A sandwich fit for a count: how to make a monte cristo

finishedA monte cristo is basically a ham and cheese sandwich on French toast. With powdered sugar. And jam. And you have to use delicious cheese. And also turkey. OK, you know what, a monte cristo is so much more than a ham and cheese sandwich on French toast. It has changed our lives and it can change yours too.

It all started many moons ago…Sam used to love getting the monte cristo at Bennigan’s. Now, really, that was an entirely different affair, more like a triangular funnel cake stuffed with ham and cheese. After the Bennigan’s chain folded (how could they fold, with such an item on their menu?), I came up with the idea of trying to make monte cristos ourselves. But over the years, Sam is the one who has perfected the art.

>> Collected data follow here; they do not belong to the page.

/-- Memory zeroed: a whole-codeword write of zero to every codeword (R443 step 6, R450) (DESIGN CHOICE, log 10). -/
def MemSt.zeroed (m : MemSt) : MemSt := { m with bytes := [], gen := 0, ledGen := 0, poison := [], symErr := [] }

/-- Every byte open, as after a Gauge run (R457) (DESIGN CHOICE, log 10). -/
def MemSt.opened (m : MemSt) (gen : Nat) : MemSt := { m with bytes := [], gen := gen + 1, ledGen := gen + 1, poison := [], symErr := [] }

/-- An 8-byte aligned word read without the decoder, for the device's own tables. -/
def State.word64 (s : State) (a : Nat) : Nat := s.mem.word a 8

/-! ### Pins and conditions -/

/-- The device is out of reset and its firmware runs (step 5 of Table 18.3). -/
def State.up (s : State) : Bool :=
  s.boot.stage == .firmware || s.boot.stage == .fullStart || s.boot.stage == .memory || s.boot.stage == .ready

/-- JOB_STATE codes (Table 7.28). -/
def JOB_EMPTY : Nat := 0
def JOB_CHECKING : Nat := 1
def JOB_LOADED : Nat := 2
def JOB_STARTING : Nat := 3
def JOB_RUNNING : Nat := 4
def JOB_STOPPING : Nat := 5
def JOB_STOPPED : Nat := 6
def JOB_REFUSED : Nat := 7

def State.jobState (s : State) : Nat := s.obj Obj.JOB_STATE
/-- Contexts may issue instructions. -/
def State.jobRuns (s : State) : Bool := s.jobState == JOB_RUNNING || s.jobState == JOB_STOPPING
/-- No image is in force in a way that Gauge or a lifecycle change forbids (R450, R456). -/
def State.jobIdle (s : State) : Bool := s.jobState == JOB_EMPTY || s.jobState == JOB_REFUSED

/-- Master ID of a core's swatch (Table 8.9). -/
def swatchMaster (core : Nat) : Nat := 0x10 + core / 64

end Sys2Proof.Machine
end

Now, there are many branches of monte cristianity. Some believe you should assemble the whole sandwich, then dip it all in batter and fry it up. Others make the French toast first, then pile the stuff on top, stick it under a broiler, and serve it open face. I have had some very unfortunate experiences myself with trying to paint the batter on the bread with a pastry brush after it was already on the griddle. (Why? I have no idea. It seemed like the right thing to do at the time.)

Sam is a purist. He cooks every piece individually and builds the sandwich as he goes.

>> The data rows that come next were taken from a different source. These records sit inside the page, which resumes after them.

-- ==== Sys2Proof/Machine/Stream.lean ====
section
/-! DEFINITION. The state delta stream: records, the coding of differences, the ring (R406 to R410). -/

namespace Sys2Proof.Machine

/-- The ring's first byte and its size (R410). -/
def ringBase : Nat := gta 0 reservedBase
def State.ringSize (s : State) : Nat := s.obj Obj.STREAM_RING * 2 ^ 20
/-- Ring bytes free. -/
def State.ringFree (s : State) : Nat := s.ringSize - (s.obj Obj.STREAM_OFFSET - s.obj Obj.STREAM_DURABLE)

/-- Write bytes into the ring at a stream offset. -/
def State.putRing (s : State) (off : Nat) (bs : List Byte) : State :=
  let o := off % s.ringSize
  let k := s.ringSize - o
  (s.writeMem (ringBase + o) (bs.take k) 0x0D8).writeMem ringBase (bs.drop k) 0x0D8

/-- Bytes of the stream from an offset that is still in the ring. -/
def State.ringBytes (s : State) (off n : Nat) : List Byte :=
  let o := off % s.ringSize
  let k := min n (s.ringSize - o)
  s.mem.read (ringBase + o) k ++ s.mem.read ringBase (n - k)

/-- Append what fits of the waiting records, in order; a record waits for space (R406, R410). -/
def State.drainBacklog : Nat → State → State
  | 0, s => s
  | f + 1, s =>
    match s.stream.backlog with
    | [] => s
    | r :: rs =>
      if r.length ≤ s.ringFree then
        let s1 := (s.putRing (s.obj Obj.STREAM_OFFSET) r)
        State.drainBacklog f { s1.setObj Obj.STREAM_OFFSET (s.obj Obj.STREAM_OFFSET + r.length) with
          stream := { s1.stream with backlog := rs } }
      else s

/-- Append a record while STREAM_MODE is 1 or 2. -/
def State.streamPush (s : State) (r : List Byte) : State :=
  if s.obj Obj.STREAM_MODE = 0 then s
  else
    let s1 := { s with stream := { s.stream with backlog := s.stream.backlog ++ [r] } }
    s1.drainBacklog s1.stream.backlog.length

/-- Record header (Table 16.1). -/
def State.streamHdr (s : State) (kind flags h body : Nat) : List Byte :=
  beBytes 1 kind ++ beBytes 1 flags ++ zeros 2 ++ beBytes 4 body ++ beBytes 8 (s.obj Obj.COMMITTED) ++
    beBytes 4 (s.obj Obj.HEAD_ROUND) ++ beBytes 2 h ++ zeros 2 ++ beBytes 8 s.now

def State.streamRecord (s : State) (kind flags h : Nat) (body : List Byte) : State :=
  s.streamPush (s.streamHdr kind flags h body.length ++ body)

/-! ### Coding (R408) -/

/-- Length of the run of zero words at the front. -/
def zeroRun : List Nat → Nat
  | 0 :: ws => 1 + zeroRun ws
  | _ => 0

/-- Words before the first pair of consecutive zero words. -/
def literalRun : List Nat → Nat
  | [] => 0
  | [_] => 1
  | a :: b :: ws => if a = 0 ∧ b = 0 then 0 else 1 + literalRun (b :: ws)

/-- Tokens of a part's difference words. -/
def codeWords : Nat → List Nat → List Byte
  | 0, _ => []
  | _ + 1, [] => []
  | f + 1, ws =>
    let z := zeroRun ws
    if 2 ≤ z ∨ (z = 1 ∧ ws.length = 1) then
      let n := min z 4096
      beBytes 2 (n - 1) ++ codeWords f (ws.drop n)
    else
      let n := min (literalRun ws) 4096
      beBytes 2 (0x8000 + (n - 1)) ++ (ws.take n).flatMap (beBytes 4) ++ codeWords f (ws.drop n)

/-- Coded part for the bytes before and after (R407). -/
def codePart (before after : List Byte) : List Byte :=
  let ws := (elemsOf 4 (after.length / 4) before).zip (elemsOf 4 (after.length / 4) after)
  codeWords (ws.length + 1) (ws.map (fun p => p.1 ^^^ p.2))

/-- A block record (R407): BLOCK_ID, PARTS, VERSION, the coded parts. -/
def blockRecord (blockId parts version : Nat) (coded : List Byte) : List Byte :=
  beBytes 5 blockId ++ beBytes 1 parts ++ zeros 2 ++ beBytes 2 version ++ zeros 2 ++ beBytes 4 coded.length ++ coded

/-- Largest block record of a step commit (R410). -/
def State.blockRecMax (s : State) : Nat := 16 + 16386 + (if s.obj Obj.STREAM_CONTENT = 1 then 8450 else 0)

/-- Block record of a block that has just flipped at a step commit: its other slot holds what was live before. -/
def State.commitRecord (s : State) (i : Nat) : List Byte :=
  let r := s.record i
  let new := Rec.sel r
  let old := 1 - new
  let full := s.obj Obj.STREAM_CONTENT = 1
  let m := codePart (s.mem.read (Rec.master r old) 16384) (s.mem.read (Rec.master r new) 16384)
  let q := if full then codePart (s.mem.read (Rec.moments r old) 8448) (s.mem.read (Rec.moments r new) 8448) else []
  blockRecord (Rec.blockId r) (if full then 3 else 1) (Rec.version r) (m ++ q)

end Sys2Proof.Machine
end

First, mix up some egg batter, just like you would for French toast: an egg or two, a splash of milk, some cinnamon and vanilla if you like that kind of thing. Dip both sides of the bread and toss it down on the griddle to brown.


In the meantime, start frying up some ham and turkey slices in a pan.


After you flip the toast, put a slice of cheese on to melt. We used Havarti this time. You can use whatever you want except Kraft American slices. They have their place, but that place is not here. It’s up to you if you want cheese on only one side of your sandwich or (gasp!) both sides.

When the cheese is nice and melty, use tongs (or your fingers if you are really fast) to layer the ham and turkey on top of the cheese. Then add the other slice of bread on top.

Let it toast a little while longer, and flip it a couple of times and press down on it with your spatula just to be really thorough.


Cut your sandwich into triangles (it has to be triangles), slather with strawberry or raspberry jam (or dish it up on the side for dipping) and sprinkle with powdered sugar. Voilá! Yeah, the jam is in a shot glass. And in the background there is a fork with a chunk of butter stuck on the end. Just focus on the sandwich.


8 thoughts on “A sandwich fit for a count: how to make a monte cristo

    • Definitely give it a try! I’m amazed that the monte cristo is new to so many people. I wonder if it’s a regional thing. Google suggests that it was first introduced in the ’60s at a Disneyland restaurant!

      • Wow really? Kudos to the chefs over at Disneyland! I’ve actually heard of a monte cristo before but I had only known it as a grilled ham and cheese, Nothing like this!